BERLIN — When OpenStack got started in 2011 it was all about two core cloud projects, Nova compute and Swift storage. Now in 2018, OpenStack has many more core cloud projects and is moving beyond its namesake platform to also enable an ecosystem of open infrastructure efforts.
In a press and analyst session at the OpenStack Summit in Berlin, Germany, on Nov. 13, Jonathan Bryce, Executive Director of the OpenStack Foundation, outlined the four pilot projects that are currently in the new open infrastructure effort.
Bryce explained that the Airship project is a lifecycle management tool for open infrastructure projects. Airship is an effort originally launched by AT&T, based on real world usage of OpenStack. AT&T is a large OpenStack user across a distributed multi-site environment.
"What I love is that they decided to solve their problems in the open and share their approach and their work with the community and with the world," Bryce said. "The thing that's interesting, and probably specifically unique about Airship is it uses a declarative approach to managing whatever services might be running in a site."
What that means is that an administrator defines what hardware and services are supposed to be inside the location and then Airship takes the configuration process, deploys services, manages them, monitors them and fixes them. He added that when it's time to do an upgrade Airship also comes in handy, with the ability to manage the upgrade and the ongoing deployment.
The Kata project is a runtime for containers that wraps the basic container services inside of a very lightweight virtual machine to provide an additional layer of isolation.
Among the organizations that have participated in the Kata containers project are Baidu, Alibaba, Microsoft and Google. Bryce commented that public clouds have a massive, multi-tenant environment and they are always looking for ways to increase isolation, putting in additional layers that give them control, monitoring and the ability to make sure that their tenants are secure.
StarlingX is a project for enabling distributed edge computing environments.
"It's based on OpenStack for the core underlying infrastructure, and then it adds additional services to do configuration and workload management with HA [high availability] service reliability of the workloads that you might be running in the edge," Bryce explained. "It also includes some underlying infrastructure management tools to to do hardware inventory upgrades."
Bryce commented that when thinking about edge environments, they are are not always pristine data center environments that are staffed by skilled technicians. An edge computing deployment can be an un-staffed location in the middle of nowhere, where an organization doesn't want to have to roll a truck out anytime that the service goes down.
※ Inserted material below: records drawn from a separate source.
/-! ### PARSER's events -/

/-- A complete header: a frame without payload ends at the boundary; else the payload read begins with the header accepted,
no byte of it captured, and XACC over the eight covered header bytes (R145). -/
theorem headerComplete_keeps_inv {s : State} (hs : StoreOk s) (hphase : s.phase = .header) (hhcnt : s.hcnt = 0)
    (hpcnt : s.pcnt = 0) (hx : s.xacc = xor16 (s.hdr.toList.take 8)) :
    ∃ t, headerComplete s = .next t ∧ Inv t := by
  rcases headerComplete_cases s with ⟨_, he⟩ | ⟨_, _, he⟩ | ⟨_, _, _, he⟩ | ⟨hpre, htype, hcount, he⟩
  · exact ⟨_, he, raiseErr_inv _ hs⟩
  · rw [he]; exact execScanHm_keeps_inv _ hs hphase hhcnt hpcnt
  · exact ⟨_, he, raiseErr_inv _ hs⟩
  · have hpos : 1 ≤ sampleCount s := Nat.one_le_iff_ne_zero.mpr hcount
    exact ⟨_, he, StoreOk.inv_of_payload (p := []) ⟨hs.memory, hs.scratch, hs.drained⟩ rfl hhcnt hpre htype hpos
      (Nat.mul_pos (by decide) hpos) rfl (by rw [List.append_nil]; exact hx)⟩

/-- A header byte: the tenth one completes the header, any other one goes on with the read (R122). -/
theorem hdrCapture_keeps_inv (b : Byte) {s : State} (hi : Inv s) (hphase : s.phase = .header) :
    ∃ t, hdrCapture b s = .next t ∧ Inv t := by
  obtain ⟨hpcnt, hhcnt⟩ := hi.header hphase
  rcases hdrCapture_cases b s hhcnt with ⟨hlt, hk, he⟩ | ⟨h9, he⟩
  · have hnext : (s.hcnt + 1).toNat = s.hcnt.toNat + 1 := by rw [BitVec.toNat_add]; simp; omega
    have hx : s.hcnt.toNat ≠ 0 → s.xacc = xor16 (s.hdr.toList.take (min s.hcnt.toNat 8)) := fun h0 =>
      hi.headerXacc hphase fun hz => h0 (by rw [hz]; rfl)
    refine ⟨_, he, StoreOk.inv_of_header ⟨hi.memory, hi.scratch, hi.drained⟩ hphase hpcnt ?_ fun _ => ?_⟩
    · show (s.hcnt + 1).toNat ≤ 9
      omega
    · show xaccUpdateHeader s.xacc s.hcnt.toNat b =
        xor16 ((s.hdr.set s.hcnt.toNat b).toList.take (min (s.hcnt + 1).toNat 8))
      rw [hnext]; exact xaccUpdateHeader_capture b hlt hx
  · have hx : s.xacc = xor16 (s.hdr.toList.take 8) := by
      have := hi.headerXacc hphase (by rw [h9]; decide)
      rwa [h9] at this
    rw [he]
    refine headerComplete_keeps_inv ⟨hi.memory, hi.scratch, hi.drained⟩ hphase rfl hpcnt ?_
    show s.xacc = xor16 ((s.hdr.set 9 b).toList.take 8)
    rw [Vector.toList_set, List.take_set_of_le (by decide)]; exact hx

/-- A payload byte: stored behind the written ones and accumulated; the last one completes the frame (R148). -/
theorem payCapture_keeps_inv (b : Byte) {s : State} (hi : Inv s) (hphase : s.phase = .payload) :
    ∃ t, payCapture b s = .next t ∧ Inv t := by
  obtain ⟨hhcnt, hpre, htype, hcount, hlt⟩ := hi.payload hphase
  obtain ⟨p, hw, hx⟩ := hi.payloadXacc hphase
  obtain ⟨ha, _, hc⟩ := payCapture_cases b s hw hpre htype hlt
  have hmem := Memory.wf_write b hi.memory ha
  rcases hc with ⟨hmore, he⟩ | ⟨_, ss, _, _, he⟩
  · have hnext : (s.pcnt + 1).toNat = s.pcnt.toNat + 1 := by
      rw [pbufLen_eq] at ha; rw [BitVec.toNat_add]; simp; omega
    refine ⟨_, he, StoreOk.inv_of_payload (p := p ++ [b]) ⟨hmem, hi.scratch, hi.drained⟩ hphase hhcnt hpre htype hcount
      ?_ ?_ ?_⟩
    · show (s.pcnt + 1).toNat < plen s
      omega
    · show writtenBytes (s.pbuf.write s.pcnt.toNat b) (s.pcnt + 1).toNat = some (p ++ [b])
      rw [hnext]; exact writtenBytes_write b hw
    · show xaccUpdatePayload s.xacc s.pcnt.toNat b = xor16 (s.hdr.toList.take 8 ++ (p ++ [b]))
      rw [hx, ← writtenBytes_length hw]
      exact xaccUpdatePayload_snoc _ p b (by rw [length_take_hdr _ (by decide)])
  · rw [he]; exact execScanPc_keeps_inv _ ss ⟨hmem, hi.scratch, hi.drained⟩

/-- The end of the stream leaves the block in Idle (R278). -/
theorem endStream_inv {s : State} (h : StoreOk s) : Inv (endStream s) :=
  StoreOk.inv_of_idle ⟨h.memory, h.scratch, h.drained⟩ rfl rfl rfl rfl

/-- An event that the block takes while it scans (R34). -/
theorem parserEvent_keeps_inv (e : SrcEvent) {s : State} (hi : Inv s) (hphase : s.phase ≠ .idle) :
    ∃ t, parserEvent e s = .next t ∧ Inv t := by
  cases e with
  | byte b =>
    rw [parserEvent]
    cases hp : s.phase with
    | idle => exact absurd hp hphase
    | header => rw [byteArrives_header b hp]; exact hdrCapture_keeps_inv b hi hp
    | payload => rw [byteArrives_payload b hp]; exact payCapture_keeps_inv b hi hp
  | timeout => exact ⟨_, rfl, raiseErr_inv _ hi.storeOk⟩
  | ioFail => exact ⟨_, rfl, raiseErr_inv _ hi.storeOk⟩
  | closed => exact ⟨_, rfl, endStream_inv hi.storeOk⟩

/-! ### The turns -/

theorem sourceOffer_keeps_inv {s : State} (hi : Inv s) : ∃ t, sourceOffer s = .next t ∧ Inv t := by
  rcases sourceOffer_cases s with ⟨he, _⟩ | ⟨e, r, hrx, hen, he⟩
  · exact ⟨s, he, hi⟩
  · obtain ⟨_, hphase, _⟩ := (sourceEnabled_iff s).mp hen
    rw [he]
    refine parserEvent_keeps_inv e ?_ hphase
    exact (SameBlock.env s r s.line s.sched s.host).sameRead.inv (Drained.tail hrx hi.drained) hi

/-- `Start` begins at a frame boundary, or is ignored (R248). -/
theorem acceptStart_inv {s : State} (hi : Inv s) : Inv (acceptStart s) := by
  rcases acceptStart_cases s with ⟨_, _, he⟩ | ⟨_, he⟩ <;> rw [he]
  · exact StoreOk.inv_of_boundary ⟨hi.memory, hi.scratch, hi.drained⟩ rfl rfl rfl
  · exact hi

theorem flushRx_inv {s : State} (hi : Inv s) : Inv (flushRx s) :=
  SameRead.inv (s := s) ⟨rfl, rfl, rfl, rfl, rfl, rfl, rfl, fun _ => rfl⟩ (fun _ b => not_byte_mem_flush b s.rx) hi

theorem controlStart_inv {s : State} (hi : Inv s) : Inv (controlStart s) := by
  rcases controlStart_cases s with ⟨_, _, he⟩ | ⟨_, he⟩ <;> rw [he]
  · exact acceptStart_inv (flushRx_inv hi)
  · exact acceptStart_inv hi

/-- `StopReq` is latched where the invariant allows a pending stop, outside Idle (R250). -/
theorem acceptStopReq_sameRead (s : State) : SameRead s (acceptStopReq s) := by
  unfold acceptStopReq
  split
  · exact .refl s
  · next hp => exact ⟨rfl, rfl, rfl, rfl, rfl, rfl, rfl, fun h => absurd h hp⟩

theorem acceptStopReq_inv {s : State} (hi : Inv s) : Inv (acceptStopReq s) := by
  refine (acceptStopReq_sameRead s).inv ?_ hi
  unfold acceptStopReq; split <;> exact hi.drained

theorem setCall_inv (c : HostCall) {s : State} (hi : Inv s) : Inv (setCall c s) :=
  SameRead.inv (s := s) ⟨rfl, rfl, rfl, rfl, rfl, rfl, rfl, fun _ => rfl⟩ hi.drained hi

theorem takeItem_inv {s : State} (hi : Inv s) : Inv (takeItem s) := by
  cases ho : s.out with
  | none => rw [takeItem_none ho]; exact hi
  | some it =>
    rw [takeItem_some ho]
    exact SameRead.inv (s := s) ⟨rfl, rfl, rfl, rfl, rfl, rfl, rfl, fun _ => rfl⟩ hi.drained hi

theorem arriveNext_inv {s : State} (hi : Inv s) : Inv (arriveNext s) := by
  refine SameRead.inv ?_ (arriveNext_drained hi.drained) hi
  rcases arriveNext_cases s with ⟨_, he⟩ | ⟨_, _, _, _, he⟩ | ⟨_, _, _, _, he⟩ <;> rw [he] <;>
    exact ⟨rfl, rfl, rfl, rfl, rfl, rfl, rfl, fun _ => rfl⟩

theorem stopObeyed_inv {s : State} (hi : Inv s) : Inv (stopObeyed s) :=
  SameRead.inv (s := s) ⟨rfl, rfl, rfl, rfl, rfl, rfl, rfl, fun _ => rfl⟩ (fun h => by cases h) hi

/-- A read of the host leaves the block alone, or is the last byte of a good negotiation, which gives `Start` (R245). -/
theorem hostRead_keeps_inv {s : State} (hi : Inv s) : ∃ t, hostRead s = .next t ∧ Inv t := by
  obtain ⟨t, ht, hc⟩ := hostRead_cases s
  refine ⟨t, ht, ?_⟩
  rcases hc with rfl | ⟨_, e, r, hrx, hlink, hblock | ⟨_, h, rfl⟩⟩
  · exact hi
  · exact hblock.sameRead.inv (hlink.drained (Drained.tail hrx hi.drained)) hi
  · refine acceptStart_inv (SameRead.inv (s := s) ⟨rfl, rfl, rfl, rfl, rfl, rfl, rfl, fun _ => rfl⟩ ?_ hi)
    exact Drained.tail (s := s) hrx hi.drained

theorem SentLink.inv {s t : State} (hlink : SentLink s t) (hblock : SameBlock s t) (hi : Inv s) : Inv t :=
  hblock.sameRead.inv (hlink.drained hi.drained) hi

/-! ### The step -/

/-- A next state that satisfies the invariant, or the refusal of two bytes that are no command (R97, R239). -/
def SafeOutcome (o : Host.Outcome State Fault Refusal) : Prop :=
  (∃ t, o = .next t ∧ Inv t) ∨ ∃ b0 b1, o = .refused (.unlistedCommand b0 b1)

theorem safeOutcome_next {t : State} (h : Inv t) : SafeOutcome (.next t) := .inl ⟨t, rfl, h⟩

theorem runTurn_safe (a : Turn) {s : State} (hi : Inv s) : SafeOutcome (runTurn a s) := by
  cases a with
  | arrive => exact safeOutcome_next (arriveNext_inv hi)
  | stopObeyed => exact safeOutcome_next (stopObeyed_inv hi)
  | source => exact .inl (sourceOffer_keeps_inv hi)
  | start => exact safeOutcome_next (controlStart_inv hi)
  | stopReq => exact safeOutcome_next (acceptStopReq_inv hi)
  | take => exact safeOutcome_next (takeItem_inv hi)
  | stopScan => exact safeOutcome_next (acceptStopReq_inv (setCall_inv .stopScan hi))
  | hostSend =>
    exact (hostSend_cases s).imp_left fun ⟨t, ht, hblock, hlink⟩ => ⟨t, ht, hlink.inv hblock hi⟩
  | hostSendFails =>
    exact (hostSendFails_cases s).imp_left fun ⟨t, ht, hblock, hlink, _⟩ => ⟨t, ht, hlink.inv hblock hi⟩
  | hostRead => exact .inl (hostRead_keeps_inv hi)

/-- The stop step is taken with the counters at 0 and clears the pending stop (R251). -/
theorem stopStep_inv {s : State} (hi : Inv s) (hst : stopEnabled s = true) : Inv (stopStep s) := by
  obtain ⟨_, hphase, hhcnt, _⟩ := (stopEnabled_iff s).mp hst
  obtain ⟨hpcnt, _⟩ := hi.header hphase
  exact StoreOk.inv_of_idle ⟨hi.memory, hi.scratch, hi.drained⟩ rfl hhcnt hpcnt rfl

theorem step_safe {s : State} (hi : Inv s) : SafeOutcome (step s) := by
  rcases step_cases s with ⟨hst, he⟩ | ⟨_, _, he⟩ | ⟨_, a, ts, _, he⟩ <;> rw [he]
  · exact safeOutcome_next (stopStep_inv hi hst)
  · exact safeOutcome_next hi
  · exact runTurn_safe a ((SameBlock.env s s.rx s.line ts s.host).sameRead.inv hi.drained hi)

/-- Settles O48, by `step_safe`. -/
theorem everyStepKeepsTheInvariant : Obligations.EveryStepKeepsTheInvariant := by
  intro s t hi h
  rcases step_safe hi with ⟨u, he, hu⟩ | ⟨_, _, he⟩ <;> cases he.symm.trans h
  exact hu

/-- Settles O49, by `step_safe`. -/
theorem noStepFaults : Obligations.NoStepFaults := fun _ hi =>
  (step_safe hi).imp_left fun ⟨t, he, _⟩ => ⟨t, he⟩

end Sys2Proof.Machine

/-! ## Items (R31, R35, R254, R257): which steps write OUT, which empty it, and what the consumer has received -/

namespace Sys2Proof.Machine

/-! ### What PARSER leaves alone -/

/-- The agents around the block are as before: the received events, the turns, what the consumer has received, the sensor
and the host. -/
structure SameAgents (s t : State) : Prop where
  rx : t.rx = s.rx
  line : t.line = s.line
  sched : t.sched = s.sched
  sink : t.sink = s.sink
  tx : t.tx = s.tx
  sensorScan : t.sensorScan = s.sensorScan
  draining : t.draining = s.draining
  freeIdx : t.freeIdx = s.freeIdx
  host : t.host = s.host

theorem SameAgents.refl (s : State) : SameAgents s s := ⟨rfl, rfl, rfl, rfl, rfl, rfl, rfl, rfl, rfl⟩

/-- What has been captured does not belong to the agents. -/
theorem SameAgents.of_captured {s t : State} {v : Vector Byte 10} {m : Memory} {x : Word16} {k : BitVec 4} {j : BitVec 10}
    (h : SameAgents { s with hdr := v, pbuf := m, xacc := x, hcnt := k, pcnt := j } t) : SameAgents s t :=
  ⟨h.rx, h.line, h.sched, h.sink, h.tx, h.sensorScan, h.draining, h.freeIdx, h.host⟩

theorem raiseErr_sameAgents (e : Err) (s : State) : SameAgents s (raiseErr e s) :=
  ⟨rfl, rfl, rfl, rfl, rfl, rfl, rfl, rfl, rfl⟩

theorem execScanHm_sameAgents {h : ScanHeader} {s t : State} (ht : exec (.scanHm h) s = .next t) : SameAgents s t := by
  cases (execScanHm_eq s h).symm.trans ht
  split
  · exact ⟨rfl, rfl, rfl, rfl, rfl, rfl, rfl, rfl, rfl⟩
  · exact raiseErr_sameAgents _ s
"StarlingX is focused on reliability, network performance and high availability of services," he said.
Zuul is the continuous integration/continuous development (CI/CD) system that was developed within the OpenStack community to manage the global development effort.
OpenStack is a rapidly developed project with 182 changes made to the code base every day, with each code commit being tested in an automatic way with Zuul. While Zuul was first built just for OpenStack, it's an effort that is now finding broader adoption.
"There are a variety of companies that have already been using Zuul, and we realized that it actually made sense to kind of elevate it and so that people didn't just think of it as kind of part of the plumbing of OpenStack software development," Bryce said.